There was some discussion of Strassen’s algorithm for matrix multiplication. Normally, $2 \times 2$ matrix multiplication requires 8 multiplications and 4 additions. Strassen was interested in proving that this was minimal in the number of multiplications – instead, he found a way to do it in 7 multiplications, but many more additions. This was mostly interesting from a representation theory point of view, but Strassen figured computation people would like it too, and so wrote out the derivation in elementary terms. It turns out to be way better – the basic matrix multiplication algorithm requires $O(n^3)$ steps, but because we only need to do 7 multiplications for each $2 \times 2$ minor multiplication, Strassen’s algorithm does it in $O(n^{log_2 7}) = O(n^{2.81})$. Pretty sweet!
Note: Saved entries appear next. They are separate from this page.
-- ==== Sys2Proof/Machine/Engine.lean ====
section
/-! DEFINITION. The command engine: fetching and intake, galleries, order, Landing and stream pieces, completions, Abort,
reservations, the copies of the extent map (R271-R281, R435-R463, R476-R479, R576, R580). -/
namespace Sys2Proof.Machine

/-! Intake (R436, R437). -/

/-- Media ready holds (R94, R114). -/
def mediaReady (h : Hw) : Bool := getF h PW_BOOT_STAGE 0 == 0x0C

/-- Submission queues of port `p` that have entries waiting and may be fetched from: `waiting` lists port x 0x1_0000 + queue. -/
def waitingQueues (h : Hw) (waiting : List Nat) (p : Nat) : List Nat :=
  (waiting.filter (fun w => w / 0x10000 == p && w % 0x10000 != 0 && adminUp h p && (oget (port h p).sqs (w % 0x10000)).isSome)).map (fun w => w % 0x10000)

/-- The next queue of a port in round robin order after the one its last burst stood on. -/
def nextQueue (h : Hw) (p : Nat) (l : List Nat) : Option Nat :=
  match (l.filter (fun q => decide ((port h p).rrQueue < q))).min? with
  | some q => some q
  | none => l.min?

/-- The port and queue that the next entry is fetched from (R436): the present burst, else the turn's port, else the other. -/
def chosenQueue (h : Hw) (waiting : List Nat) : Option (Nat × Nat) :=
  let t := h.engine.turn
  if (port h t).rrLeft ≠ 0 ∧ (waitingQueues h waiting t).contains (port h t).rrQueue then some (t, (port h t).rrQueue)
  else
    let first := if (port h t).rrLeft = 0 then t else 1 - t
    match nextQueue h first (waitingQueues h waiting first) with
    | some q => some (first, q)
    | none => (nextQueue h (1 - first) (waitingQueues h waiting (1 - first))).map (fun q => (1 - first, q))

/-- Count the fetch in its burst of 8; the turn passes when the burst ends. -/
def countFetch (h : Hw) (p q : Nat) : Hw :=
  let goingOn : Bool := h.engine.turn == p && (port h p).rrLeft != 0 && (port h p).rrQueue == q
  let left := if goingOn then (port h p).rrLeft - 1 else 7
  let h := onPort h p (fun x => { x with rrQueue := q, rrLeft := left })
  let h := onPort h (1 - p) (fun x => { x with rrLeft := 0 })
  let h := onEngine h (fun g => { g with turn := if left = 0 then 1 - p else p })
  onPort h p (fun x => { x with sqs := match oget x.sqs q with
    | some s => oset x.sqs q (some { s with head := (s.head + 1) % s.size })
    | none => x.sqs })

/-- Host identifier of a controller (R424). -/
def hostIdOf (h : Hw) (p : Nat) : Nat := mget featureDefault (port h p).features 0x81

/-- Registrant `r` is the host of controller `p`. -/
def sameHost (h : Hw) (p : Nat) (r : Registrant) : Bool := r.ctrl == p || (r.hostId != 0 && r.hostId == hostIdOf h p)
def registrant (h : Hw) (n p : Nat) : Option Registrant := (space h n).regs.find? (sameHost h p)

/-- Controller `p` holds the reservation: types 5 and 6 make every registrant a holder. -/
def holds (h : Hw) (n p : Nat) : Bool :=
  match registrant h n p with
  | some r => decide (5 ≤ (space h n).rtype) || r.ctrl == (space h n).holder
  | none => false

/-- A reservation forbids an I/O command of opcode `opc` (R437 check 5; the NVMe specification's table). -/
def reserved (h : Hw) (p n opc : Nat) : Bool :=
  let t := (space h n).rtype
  let rd : Bool := opc == 2 || opc == 0xC
  let wr : Bool := opc == 0 || opc == 1 || opc == 8
  if t = 0 ∨ holds h n p then false
  else if (t = 3 ∨ t = 4) ∧ (registrant h n p).isSome then false
  else if rd then t == 2 || t == 4 || t == 6
  else wr

def ioOpcodes : List Nat := [0x00, 0x01, 0x02, 0x08, 0x0C, 0x0D, 0x0E, 0x11, 0x15]

/-- The admin opcodes of R423. -/
def adminOpcodes : List Nat := [0x00, 0x01, 0x02, 0x04, 0x05, 0x06, 0x08, 0x09, 0x0A, 0x0C, 0x0D, 0x15, 0x80, 0x84, 0xC1, 0xC2, 0xC4, 0xC8]

/-- Bytes of the host buffer that a block takes: in format 1 with extended blocks its metadata counts, unless PRACT makes or strips it (R427; the
NVMe specification's reading of MDTS, log entry 43). -/
def blockBytes (n : Nspace) (p : Prot) : Nat := if n.fmt = 1 ∧ n.mset ∧ !(makesMeta n p) then 4104 else 4096

/-- The status that R437 gives an I/O command at intake, 0 for none; then the twin's refusals (R575, R581). -/
def intakeStatus (h : Hw) (p : Nat) (e : SqEntry) : Nat :=
  let rw : Bool := e.opc == 1 || e.opc == 2 || e.opc == 8 || e.opc == 0xC
  let n := space h e.nsid
  let standby : Bool := (twinState h == 2 || twinState h == 4) && twinRole h == 2
  if !(ioOpcodes.contains e.opc) then stOpcode
  else if e.ptr = .bitBucket then stSglType
  else if !e.clean ∨ (e.ordered ∧ !rw) ∨ ((e.opc = 1 ∨ e.opc = 2) ∧ 2 ^ 20 < e.nlb * blockBytes n e.prot) then stField
  else if n.size = 0 ∨ !(bitAt n.attached p) then stNamespace
  else if rw ∧ n.size < e.slba + e.nlb then stLba
  else if reserved h p e.nsid e.opc then stReservation
  else if !(mediaReady h) ∨ h.boot.thermalHold then stNotReady
  else if h.engine.oper.any (fun o => o.kind == .format && o.nsid == e.nsid) then stFormatting
  else if h.engine.sanitize = 2 then stSanitizing
  else if h.engine.sanitize = 3 then stSanitizeFailed
  else if (standby || h.twin.helloWait) && (e.opc == 1 || e.opc == 8) then stStandby
  else if standby && (e.opc == 0x11 || e.opc == 0x15) then stStandby
  else if standby && (e.opc == 2 || e.opc == 0xC) && (split h e.nsid e.slba e.nlb).any (fun x => (extent h x.1).divergent) then stDivergent
  else 0

/-- COMMAND_FETCH (R423, R435-R437, R470): entry `entry` of submission queue `sq` of port `p` is fetched when round robin has come to it. In PS3
and PS4 it first calls the controller back, and it is fetched after the exit. On the admin
queue, 0, it stands for the entries of opcodes that R423 does not list: they end with Invalid Command Opcode. -/
def execCommandFetch (p sq : Nat) (waiting : List Nat) (entry : SqEntry) (s : State) : Res := s.run fun h =>
  if sq = 0 then (if adminUp h p ∧ !(adminOpcodes.contains entry.opc) then adminDone (fetched h p) p entry.cid stOpcode 0 else h)
  else if 3 ≤ (port h p).ps then exitOnIo h p
  else if domainPs h < 3 ∧ getF h HQ_STAT_FETCH 0 = 1 ∧ domainUp h 4 ∧ h.engine.cmds.length < 4096 ∧ chosenQueue h waiting = some (p, sq) then
    let st := intakeStatus h p entry
    let h := countFetch h p sq
    let paged : Bool := entry.opc == 1 || entry.opc == 2
    let c : Cmd :=
      { slot := 0, isn := 0, port := p, sq := sq, cid := entry.cid, opc := entry.opc, nsid := entry.nsid, slba := entry.slba, nlb := entry.nlb,
        ordered := entry.ordered, addr := entry.addr, maddr := entry.maddr, prot := entry.prot
        stage := if st ≠ 0 then .ready else if paged then .pages else .order
        verdict := if st ≠ 0 then some st else none
        waited := st == 0 && paged && h.buffer.waiting }
    let h := takeCmd h c
    let h := if c.waited then bumpLive h 0x1420 0x011 0 1 32 else h
    if h.engine.cmds.length = 4096 then bumpLive h 0x1310 0x010 0 1 32 else h
  else h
John Cobb, who’s a postdoc at Auburn, also told me about another example of the algebraic perspective of physical phenomena – these are multiple oscillators on graphs. Multiple (or coupled) oscillators set up near each other exhibit really strange resonant behaviors, and will often fall in-phase with each other. An interesting question for any setup of coupled oscillators is which kinds of exotic modes you can generate.
You can solve this problem with PDEs and physics, or you can reinterpret the problem in algebro-geometric terms as describing the interesting variety defined by the intersection of each phase equation for each oscillator as well as a circular constraint. A paper by Harrington, Schenck and Stillman (2023) did just that and is really wonderful. Using algebro-geometric tools on a graph structure defined by the coupled oscillators, they are able to find novel exotic solutions.